Glenda Burgess
Biography
Glenda Burgess
Glenda Burgess is a winner of the Rupert Hughes Award for literary fiction, and a short story finalist for the New Century Writer Award.
Born in New Mexico, the daughter of a US Air Force Lt. Colonel in the Strategic Air Command, the author's first published work at the age of nine was printed in the Spokesman-Review newspaper for payment of one dollar.
The author graduated with distinction from Indiana University, Bloomington, with a B.A. in Political Science, also earning a Certificate in Women Studies --- the recipient of the 1978 Wendell L. Wilkie Distinguished Student Award in Political Science. Earning a Masters in Public Affairs (1980) from the University of Washington, the author was selected to serve as a Presidential Management Fellow --- a presitigious government executive program initiated under President Jimmy Carter.
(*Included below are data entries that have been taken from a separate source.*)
/-! ### STB (spec/05_structure_bitstream.md) -/
def STB_CTRL_START : Fld := ⟨0xFF00040000, 0, 1, 0, .wo, false⟩
def STB_CTRL_ABORT : Fld := ⟨0xFF00040000, 1, 1, 0, .wo, false⟩
def STB_CTRL_NONE : Fld := ⟨0xFF00040000, 2, 1, 0, .wo, false⟩
def STB_CTRL_MODE : Fld := ⟨0xFF00040000, 4, 1, 0, .wo, false⟩
def STB_CTRL_DOME : Fld := ⟨0xFF00040000, 8, 6, 0, .wo, false⟩
def STB_STATUS_PHASE : Fld := ⟨0xFF00040004, 0, 4, 0, .ro, false⟩
def STB_STATUS_BUSY : Fld := ⟨0xFF00040004, 4, 1, 0, .ro, false⟩
def STB_STATUS_TAMPER_KEPT : Fld := ⟨0xFF00040004, 5, 1, 0, .ro, false⟩
def STB_STATUS_KEEPONLY : Fld := ⟨0xFF00040004, 6, 1, 0, .ro, false⟩
def STB_STATUS_AMEND : Fld := ⟨0xFF00040004, 7, 1, 0, .ro, false⟩
def STB_STATUS_DOME : Fld := ⟨0xFF00040004, 8, 6, 0, .ro, false⟩
def STB_ERR_CODE : Fld := ⟨0xFF00040008, 0, 16, 0, .ro, false⟩
def STB_ERR_DETAIL : Fld := ⟨0xFF00040008, 16, 16, 0, .ro, false⟩
def STB_SRC_ADDR : Fld := ⟨0xFF00040010, 0, 40, 0, .rw, false⟩
def STB_LEN_LEN : Fld := ⟨0xFF00040018, 0, 32, 0, .rw, false⟩
def STB_STAGE_ADDR : Fld := ⟨0xFF00040020, 0, 40, 0, .rw, false⟩
def STB_VERSION_VERSION : Fld := ⟨0xFF00040028, 0, 32, 0, .ro, false⟩
def STB_MINVER_MIN : Fld := ⟨0xFF0004002C, 0, 32, 0, .ro, false⟩
def STB_RAISE_WHOLE : Fld := ⟨0xFF00040030, 0, 1, 0, .wo, false⟩
def STB_RAISE_DOMV : Fld := ⟨0xFF00040030, 1, 1, 0, .wo, false⟩
def STB_RAISE_DOME : Fld := ⟨0xFF00040030, 8, 6, 0, .wo, false⟩
def STB_DEVID_ID : Fld := ⟨0xFF00040038, 0, 64, 0, .ro, false⟩
def STB_DOM_FENCE_DRAINED (d : Nat) : Fld := ⟨0xFF00040040, d, 1, 1, .ro, false⟩
def STB_SPIRE_LOADED_LOADED (s : Nat) : Fld := ⟨0xFF00040048, s, 1, 0, .ro, false⟩
def STB_DOM_STATE_STATE (d : Nat) : Fld := ⟨0xFF00040100 + 0x4 * d, 0, 3, 0, .ro, false⟩
def STB_DOM_STATE_WARMING (d : Nat) : Fld := ⟨0xFF00040100 + 0x4 * d, 4, 1, 0, .ro, false⟩
def STB_DOM_STATE_ALLOTTED (d : Nat) : Fld := ⟨0xFF00040100 + 0x4 * d, 5, 1, 0, .ro, false⟩
def STB_DOM_STATE_EPOCH (d : Nat) : Fld := ⟨0xFF00040100 + 0x4 * d, 16, 16, 0, .ro, false⟩
def STB_DOM_VER_VERSION (d : Nat) : Fld := ⟨0xFF00040200 + 0x4 * d, 0, 32, 0, .ro, false⟩
def STB_DOM_MIN_MIN (d : Nat) : Fld := ⟨0xFF00040300 + 0x4 * d, 0, 32, 0, .ro, false⟩
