/-- SEQ lies within the replay window and has not been seen (check 4). -/
def SesEp.fresh (x : SesEp) (seq : Nat) : Bool :=
  match x.hi with
  | none => true
  | some h => decide (h < seq) || (decide (h ≤ seq + 1023) && !x.seen.testBit (h - seq))

/-- The window moves once the tag has verified. -/
def SesEp.accept (x : SesEp) (seq : Nat) : SesEp :=
  match x.hi with
  | none => { x with hi := some seq, seen := 1 }
  | some h =>
    if h < seq then { x with hi := some seq, seen := (x.seen * 2 ^ min (seq - h) 1024 + 1) % 2 ^ 1024 }
    else { x with seen := x.seen ||| 2 ^ (h - seq) }

/-- A datagram of a cached context, which arrived at DTIME `arr`: the rest of R462. -/
def State.rxCtx (s : State) (i : Nat) (p : Peer) (b : List Byte) (arr : Rat) : State :=
  let s := s.ctxUse i
  let c := s.ctx i
  let kind := fld b 1 1
  let epoch := fld b 2 2
  let seq := fld b 8 6
  let frag := fld b 0x0E 2
  let len := fld b 0x10 4
  let total := fld b 0x14 4
  let m (body : List Byte) : RxMsg := { ctx := some i, kind := kind, epoch := epoch, sid := fld b 4 4, peer := p, body := body, at_ := arr }
  if kind = 0x02 ∨ kind = 0x03 ∨ kind = 0x11 then
    (if c.st = 1 then s.reassemble (m (sliceB b 24 len)) (seq - frag) frag total else s.dgDrop p)
  else
    match c.ep epoch with
    | none => s.dgDrop p
    | some x =>
      if ¬ x.fresh seq then s.next R.SES_REPLAY_COUNT
      else
        let sec := trafficSec x.ms c.rxDir epoch
        let r := gcmDec (aesEnc (sec.take 32)) (dgNonce sec seq) (b.take 24) (sliceB b 24 len) (sliceB b (24 + len) 16)
        if ¬ r.2 then s.next R.SES_TAGFAIL_COUNT
        else
          let s1 := s.setCtx i { c.setEp (x.accept seq) with peer := p, lastRx := s.tnow }
          (s1.reassemble (m r.1) (seq - frag) frag total).seqCheck i

/-- The kinds of R461. -/
def kindKnown (k : Nat) : Bool := (1 ≤ k && k ≤ 0x0D) || k == 0x10 || k == 0x11

/-- Handshake messages carry no tag of their own. -/
def kindClear (k : Nat) : Bool := k == 1 || k == 2 || k == 3 || k == 0x11

/-- The context of the device's own open that a HELLO_D or REJECT of a peer answers. -/
def State.openCtx (s : State) (p : Peer) : Option Nat :=
  (s.ses.ctxs.find? (fun e => e.2.client && e.2.st == 1 && e.2.sid == 0 && e.2.peer.link == p.link && e.2.peer.ip == p.ip
    && e.2.peer.port == p.port)).map (·.1)

/-- A datagram for SES (R462): its form, its context, and the miss queue where that is not cached (R474). -/
def State.rxDatagram (s : State) (p : Peer) (b : List Byte) : State :=
  let kind := fld b 1 1
  let len := fld b 0x10 4
  if b.length < 24 ∨ fld b 0 1 ≠ 1 ∨ ¬ kindKnown kind ∨ b.length ≠ 24 + len + (if kindClear kind then 0 else 16)
      ∨ 1048608 < fld b 0x14 4 then s.dgDrop p
  else if kind = 1 then
    (if fld b 4 4 ≠ 0 then s.dgDrop p
     else s.reassemble { ctx := none, kind := 1, peer := p, body := b.drop 24, at_ := s.now } (fld b 8 6 - fld b 0x0E 2)
      (fld b 0x0E 2) (fld b 0x14 4))
  else
    match (if kind = 2 ∨ kind = 0x11 then s.openCtx p else s.findCtx (fld b 4 4) p.link) with
    | none => s.dgDrop p
    | some i =>
      if s.ses.cache.contains i then s.rxCtx i p b s.now
      else
        let s1 := s.next R.SES_CTX_MISS_COUNT
        if 256 ≤ s.ses.missQ.length ∨ s.cacheFull then (s1.count R.SES_CTX_DROP_COUNT).netDrop p.link
        else s1.setSes { s1.ses with missQ := s1.ses.missQ ++ [(p, b, s1.now)] }

/-- SES has fetched the context of the first waiting datagram, and serves it. -/
def State.contextFetch (s : State) : State :=
  match s.ses.missQ with
  | [] => s
  | (p, b, arr) :: rest =>
    let s1 := s.setSes { s.ses with missQ := rest }
    let kind := fld b 1 1
    match (if kind = 2 ∨ kind = 0x11 then s1.openCtx p else s1.findCtx (fld b 4 4) p.link) with
    | none => s1.dgDrop p
    | some i => if s1.cacheFull ∧ ¬ s1.ses.cache.contains i then (s1.count R.SES_CTX_DROP_COUNT).netDrop p.link else s1.rxCtx i p b arr

/-! ### Frames in and out -/

/-- Bytes that wait in the receive buffer of link `k` (R474): datagrams in the miss queue, requests that NET has not answered,
and messages that have not been processed. -/
def State.rxHeld (s : State) (k : Nat) : Nat :=
  ((s.ses.missQ.filter (fun e => e.1.link == k)).map (fun e => e.2.1.length)).sum
    + ((s.net.reqs.filter (fun r => r.link == k)).map (fun r => r.frame.length)).sum
    + ((s.ses.inbox.filter (fun m => m.peer.link == k)).map (fun m => m.body.length)).sum

/-- NET receives a frame on a link that is up (R456): codewords corrected are counted, and one that cannot be corrected
discards the frame (R455). A frame that the link's 2 MiB cannot take is dropped (R474). -/
def State.frameReceive (s : State) (k corr : Nat) (bad : Bool) (f : List Byte) : State :=
  if ¬ (s.get R.NET_LINK_UP).testBit k then s else
  let s0 := s.idleMark.set (R.NET_FEC_CORR_COUNT k) (s.get (R.NET_FEC_CORR_COUNT k) + corr)
  if bad then s0.count (R.NET_FEC_UNCORR_COUNT k) else
  if 2 ^ 21 < s.rxHeld k + f.length then s0.netDrop k else
  match s0.linkEntry k with
  | none => s0.netDrop k
  | some e =>
    let ok := s0.next (R.NET_RX_FRAMES_COUNT k)
    match s0.filterFrame k e f with
    | .drop => s0.netDrop k
    | .udp p pay => ok.rxDatagram p pay
    | .req kind => ok.setNet { ok.net with reqs := ok.net.reqs ++ [{ link := k, kind := kind, frame := f }] }
    | .neighbour ip mac => ok.neighbour k ip mac
    | .other => ok

/-- Times that NET writes into TIME_Q and TIME_R as their first bit leaves (R482). -/
def TxMsg.stamped (m : TxMsg) (t : Nat) : TxMsg :=
  if m.stamp = 0 then m else { m with body := patchB m.body m.stamp (toLE 8 t), stamp := 0 }

/-- The scheduler sends the next frame of a message. -/
def State.txFrame (s : State) (k : Nat) (m : TxMsg) : State :=
  match s.linkEntry k with
  | none => s.setNet { s.net with tx := s.net.tx.erase m }
  | some e =>
    let r := s.txReady m
    let m1 := r.1.stamped s.nowNs
    let n := if m.raw.isEmpty then dgCount m1.frag m.body.length else 1
    let frame := if m.raw.isEmpty then udpFrame e m1.peer (s.get R.NET_UDP_PORT) (m1.datagram m1.frag m.done) else m.raw
    let tx := if m.done + 1 < n then s.net.tx.map (fun x => if x = m then { m1 with done := m.done + 1 } else x)
              else s.net.tx.erase m
    (r.2.setNet { r.2.net with tx := tx, sent := tabIns s.net.sent k (s.now, frame) }).next (R.NET_TX_FRAMES_COUNT k)

/-- A link's MAC sends frames: main power is on, the link is configured, and its SerDes runs (R107). A MAC whose
link is down sends into its physical layer, which discards the frame (R193). -/
def State.linkSends (s : State) (k : Nat) : Bool :=
  s.pwr.main == .on && s.get R.PWR_STATE_DEV != 3 && !s.linksDark && (s.linkEntry k).isSome

/-- MESSAGE_TX (R475). The first frame of a completion leaves by COMPLETION_TX, which records T_TX (R193). -/
def State.messageTx (s : State) (k : Nat) : State :=
  if ¬ s.linkSends k then s else
  match s.txNext k with
  | some m =>
    if m.job.isSome ∧ m.done = 0 then s
    else
      let s1 := s.txFrame k m
      match (if m.raw.isEmpty then s1.findCtx m.sid k else none) with
      | some i => s1.seqCheck i
      | none => s1
  | none => s

/-! ### Messages of a session -/

/-- Take the oldest received message of a kind that a test picks. -/
def State.takeMsg (s : State) (p : RxMsg → Bool) : Option (RxMsg × State) :=
  match s.ses.inbox.find? p with
  | none => none
  | some m => some (m, s.setSes { s.ses with inbox := s.ses.inbox.erase m })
After completing nearly a decade of government service on Capitol Hill and for the U.S. State Department in Washington DC, Ms. Burgess left government service to study creative writing. She attended writers workshops and seminars at the University of Washington, the University of California (Berkeley),the Creative Writing Program in Continuing Education at Stanford, the Maui Writers School, and the Aspen Writers Workshop to name a selected few.
Glenda Burgess's work engages in the complexities and mysteries of human passion, especially in the arts.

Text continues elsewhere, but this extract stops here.